The last of the wine burning serene through her chest, her grip on the cup tightens, the sharp ceramic edge piercing a single bead of blood on her porcelain skin. Her resolve must remain. This man has taken shape as a leader, his purpose to bridge a powerful alliance this very evening. The wooden pagoda howls above them, the highest point in the garden. She now knew this is where Ito Azumamaro would seek to meet with him. This is where both men must die.

It had been a treacherous climb to the rooftop opposite the night before. The downpour of spring rain had made the interlocking tiles slippery, the black glaze repellent to her touch. But she had persevered, the supressed Remington 700 rifle strapped to her back, her body coiling taut over the pipes and ledges. It was the ideal position, a sheltered, unobstructed view of the open-air pavilion. She had concealed the weapon in the inner seam of the gutter, disguised and protected in a thin, textured oilskin.

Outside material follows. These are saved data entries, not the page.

-- ==== Sys2Proof/Syntax.lean ====
section
/-!
DEFINITION. The commands: one constructor for each row of spec/opcode_table.json. The table gives no operand fields and no bits, so the
operands are those that the rule of each row names: what a partner, a party or a timer says when the command comes.
-/
namespace Sys2Proof
open Sys2Proof.Machine
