/-- The steps of a re-seal (10 R275, R276). -/
inductive ResealStep where
  | checkpoint
  | readBack
  | granules
  | resume
  | path
deriving DecidableEq, Repr

/-- The re-seal machine (10 R275): channel page, slot of the overflowing write, its granule, old major, old minors, step, mismatches, granules whose
reads are outstanding, the stored data read, the responses that wait for its end, the units it has pinned. -/
structure Reseal where
  page : Nat
  slot : Option Nat
  granule : Nat
  major : Nat
  minors : List Nat
  step : ResealStep
  mismatches : Nat
  left : List Nat
  got : Tbl Bytes
  replies : List (Nat × Bytes)
  pins : List (LineKind × Nat)
deriving DecidableEq, Repr

/-- A combine set (12 R338, 11 R318): the first member's slot, the others' slots in admission order, when it opened. -/
structure CombSet where
  leader : Nat
  members : List Nat
  opened : Nat
deriving DecidableEq, Repr

/-- One memory engine (10 R256 to R277, 12 R337, R338, 18 R468). `full` holds the channel pages that take no more writes (10 R277); `clock` orders admissions; `turn` is true when the remote queue is next (12 R337). `txs` are the transactions presented and not
answered, by identifier, `txq` those that wait for an identifier, for the port, or for a write of their units (03 R76, R77), oldest first with their data. -/
structure Eng where
  ingress : Option Req
  hold : Nat
  slots : Tbl Adm
  txs : Tbl Tx
  txq : List (Tx × Bytes)
  full : List Nat
  reseal : Option Reseal
  sets : List CombSet
  remoteQ : List Req
  service : List Req
  clock : Nat
  turn : Bool
deriving DecidableEq, Repr

/-- Instance states (17 R437). -/
inductive InstSt where
  | free | active | resetting | switching | destroying | scrubPending
deriving DecidableEq, Repr

/-- Instance state codes (17 R437). -/
def InstSt.code : InstSt → Nat
  | .free => 0
  | .active => 1
  | .resetting => 2
  | .switching => 3
  | .destroying => 4
  | .scrubPending => 5

/-- A scratchpad range of an instance (17 Table 17.2 SCRATCH, 03 R91); length 0 is an empty range. -/
structure ScRange where
  tgt : Nat
  base : Nat
  len : Nat
deriving DecidableEq, Repr

/-- An object slot (17 R454, R457): kind, serial, whether it is valid. -/
structure Obj where
  event : Bool
  serial : Nat
  valid : Bool
deriving DecidableEq, Repr

/-- A watch of an engine for a wait slot (17 R459): the object by its index, its word address, the target. -/
structure Watch where
  engine : Nat
  inst : Nat
  slot : Nat
  obj : Nat
  addr : Nat
  target : Nat
deriving DecidableEq, Repr

/-- A RESET, SWITCH or DESTROY in progress (17 R450, R461): CMD, sequence number, whether the drain ended, KeyIDs still to retire, the KeyID
in retirement, whether the block scrub ended, ranges still to clear, the ranges being cleared by SC_TAG with the time their command was given, whether one was aborted, the new owner. -/
structure InstSeq where
  cmd : Nat
  seq : Nat
  drained : Bool
  keys : List Nat
  retiring : Option Nat
  scrubbed : Bool
  ranges : List ScRange
  out : List (Nat × ScRange × Nat)
  aborted : Bool
  owner : Bytes
deriving DecidableEq, Repr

At that time, it had been a guess- they might just as easily have chosen to convene in one of the private bath chambers, the steamy, darkened caverns in the bowels of the establishment. But there the long-range gun would have been no use anyway. In case of close combat, she had the armada knife strapped to her ankle, a vicious and precise blade that had quenched the motivations of many a wagging tongue or lecherous hand.

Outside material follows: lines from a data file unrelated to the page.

/-! ### Blobs (08 R209, R210) -/

/-- The outer header of a blob. -/
def blobHeader (type keyId a b : Nat) : Bytes :=
  leBytes 2 0x4B42 ++ [1, BitVec.ofNat 8 type] ++ leBytes 2 keyId ++ [0, 0] ++ leBytes 4 a ++ leBytes 4 b

/-- A blob wrapped under a key. -/
def makeBlob (wk : Bytes) (type keyId a b policy : Nat) (owners key : Bytes) : Bytes :=
  let h := blobHeader type keyId a b
  h ++ Config.kwpWrap wk (h ++ leBytes 4 policy ++ zeros 4 ++ owners ++ key)

/-- Byte field of a blob, little-endian. -/
def blobField (b : Bytes) (i n : Nat) : Nat := leNat ((b.drop i).take n)

/-- Steps 1 and 2 of R210: MAGIC, VER, the zero fields, TYPE. -/
def blobOuterOk (b : Bytes) (type : Nat) : Bool :=
  b.length = 112 && blobField b 0 2 = 0x4B42 && blobField b 2 1 = 1 && blobField b 6 2 = 0
    && (type = 2 || blobField b 12 4 = 0) && (type != 3 || blobField b 4 2 = 0) && blobField b 3 1 = type

/-- What a blob opened to: policy, owners, key; or the failing step 3 or 4 of R210. -/
def openBlob (wk b : Bytes) : Nat ⊕ (Nat × Bytes × Bytes) :=
  match Config.kwpUnwrap wk (b.drop 16) with
  | none => .inl 3
  | some x =>
    if x.take 16 = b.take 16 ∧ allZero ((x.drop 20).take 4) ∧ x.length = 88 ∧ leNat ((x.drop 16).take 4) < 4
    then .inr (leNat ((x.drop 16).take 4), (x.drop 24).take 32, (x.drop 56).take 32) else .inl 4

/-- A blob fails step 3 or 4: UNWRAP_FAIL names the KeyID (08 R210). -/
def unwrapFail (s : State) (keyId type step : Nat) : State := fireAs s pgKvt 1 rcUnwrapFail none keyId type step

/-! ### KTAB entries (08 R208) -/

/-- A KTAB entry: STATE, KID_EPOCH, STEP_EPOCH, BLOB. -/
structure Kent where
  keyed : Bool
  kidEpoch : Nat
  stepEpoch : Nat
  blob : Bytes
deriving DecidableEq, Repr

/-- The bytes of a KTAB entry (08 Table 08.4). -/
def kentBytes (k : Nat) (x : Kent) : Bytes :=
  [if x.keyed then 1 else 2, 0] ++ leBytes 2 k ++ leBytes 4 x.kidEpoch ++ leBytes 4 x.stepEpoch ++ zeros 4 ++ (if x.keyed then x.blob else zeros 112)

/-- The byte address of a KTAB entry (08 R208). -/
def ktabAddr (s : State) (k : Nat) : Nat := 2 ^ 23 * getFld s (pgKvt + 0x050) 18 0 + 128 * k

/-- The status with which the write of a KTAB entry ends: judged by JCT under 0xFF03 (08 R208, 09 R254). -/
def ktabEnd (s : State) (k st : Nat) : State × Nat := serviceEnd s (ktabAddr s k / 4096) 0xFF03 true st

/-- What an answer on the memory path says of a KTAB entry: no entry, an entry, or a status; a failed read or check sets KTAB_AUTH (08 R208, Table 08.9). -/
def kentOf (k : Nat) : State × KtabRead → State × (Nat ⊕ Option Kent)
  | (s, .unwritten) => (s, .inr none)
  | (s, .fail st) => (fire s pgKvt 3, .inl st.code)
  | (s, .entry b) =>
    if (blobField b 0 1 = 1 ∨ blobField b 0 1 = 2) ∧ blobField b 2 2 = k ∧ b.length = 128 ∧ !injArmed s pgKvt 3 then
      (s, .inr (some ⟨blobField b 0 1 = 1, blobField b 4 4, blobField b 8 4, b.drop 16⟩))
    else (fire s pgKvt 3, .inl Status.authFail.code)

/-- What a KTAB read under 0xFF03 gives (08 R208). -/
def kentRead (s : State) (k : Nat) (r : KtabRead) : State × (Nat ⊕ Option Kent) := kentOf k (serviceRead s (ktabAddr s k / 4096) 0xFF03 r)

/-- Whether KTAB is in use (08 R208). -/
def ktabValid (s : State) : Bool := regBit s (pgKvt + 0x050) 31

/-- KVT places the write of a KTAB entry in the service register of its engine under 0xFF03 (18 R468): port number 40 stands for the service registers. What
JCT says of it, `ktabEnd` says. -/
def ktabWrite (s : State) (k : Nat) (x : Kent) : State := emit s ⟨.memWrite, 40, k, 0, ktabAddr s k, kentBytes k x⟩

/-! ### Slots (08 R212, R215, R216) -/

/-- The key-slot share of an instance (17 Table 17.3). -/
def ksShare (s : State) (i : Nat) : Nat := getFld s (instPage i + 0x048) 13 0

/-- The sum of the key-slot shares. -/
def ksSum (s : State) : Nat := (s.imu.inst.map (fun x => ksShare s x.1)).foldl (· + ·) 0

/-- Slots held under a charge. -/
def slotsHeld (s : State) (c : Charge) : Nat := (s.kvt.slots.filter (fun x => x.2.charge = c)).length

/-- The size of a charge: an instance's share, or the unshared pool (08 R216). -/
def chargeSize (s : State) : Charge → Nat
  | .inst i => ksShare s i
  | .pool => 8192 - ksSum s

/-- The least recently used slot that meets a condition. -/
def lruSlot (p : Slot → Bool) : Tbl Slot → Option (Nat × Slot)
  | [] => none
  | x :: t =>
    match lruSlot p t with
    | some y => if p x.2 && x.2.used < y.2.used then some x else some y
    | none => if p x.2 then some x else none

/-- Whether CTC holds dirty lines of a KeyID (08 R216). -/
def hasDirty (s : State) (k : Nat) : Bool := !(dirtyOf s k).isEmpty

/-- The choice of R216: an EMPTY slot within the share, an unpinned LIVE slot of it without dirty lines, or one whose lines must go back first. -/
inductive Pick where
  | slot (n : Nat)
  | evict (n : Nat)
  | flush (keyId : Nat)
  | none
deriving DecidableEq, Repr

/-- Choose a slot for a charge (08 R216). -/
def pickSlot (s : State) (c : Charge) : Pick :=
  let n := firstGap s.kvt.slots 0
  if slotsHeld s c < chargeSize s c && n < 8192 then .slot n
  else
    let mine (x : Slot) : Bool := x.charge = c && x.st = .live && !x.pinned
    match lruSlot (fun x => mine x && !hasDirty s x.keyId) s.kvt.slots with
    | some (m, _) => .evict m
    | none => match lruSlot mine s.kvt.slots with
      | some (_, x) => .flush x.keyId
      | none => .none

/-- KVT_SLOTS counts LIVE and pinned slots (08 Table 08.9). -/
def refreshSlots (s : State) : State :=
  let live := (s.kvt.slots.filter (fun x => x.2.st = .live)).length
  let pin := (s.kvt.slots.filter (fun x => x.2.pinned)).length
  setFld (setFld s (pgKvt + 0x054) 13 0 live) (pgKvt + 0x054) 29 16 pin

/-- A slot becomes EMPTY. -/
def dropSlot (s : State) (n : Nat) : State := refreshSlots { s with kvt := { s.kvt with slots := tblDel s.kvt.slots n } }

/-- A slot changes. -/
def putSlot (s : State) (n : Nat) (x : Slot) : State := refreshSlots { s with kvt := { s.kvt with slots := tblPut s.kvt.slots n x } }

/-- A key in masked form under a fresh mask of the mask generator (08 R212). -/
def maskKey (s : State) (k : Bytes) : Masked × State :=
  let (m, s) := drawBytes s 32
  (Masked.make m k, s)

/-- The bank that a data key derives for a KeyID at its epochs (08 Table 08.2). -/
def makeBank (s : State) (dk : Bytes) (k ep step : Nat) : Bank × State :=
  let (a, s) := maskKey s (kEnc dk k ep)
  let (b, s) := maskKey s (kTag dk k ep)
  let (c, s) := maskKey s (kStep dk k ep step)
  let (d, s) := maskKey s (kGroup dk k ep)
  (⟨a, b, c, d⟩, s)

Tracing her thumb to the warmth of her mouth, she amended the trail of red before it could graze the sleeve of her kimono. With her opposite hand, she retrieved Nigel’s empty  _ masu _ , returning both vessels to the edge of the bridge. The stain of her lips still sparkled wetness at the lip of her cup, a shining crescent token of their unspoken union.

She danced a delicate step backwards, her feet finding their way across the river stepping stones unguided. Balanced and poised, she summoned a posture of revered invitation, an enticement and entreaty for him to follow.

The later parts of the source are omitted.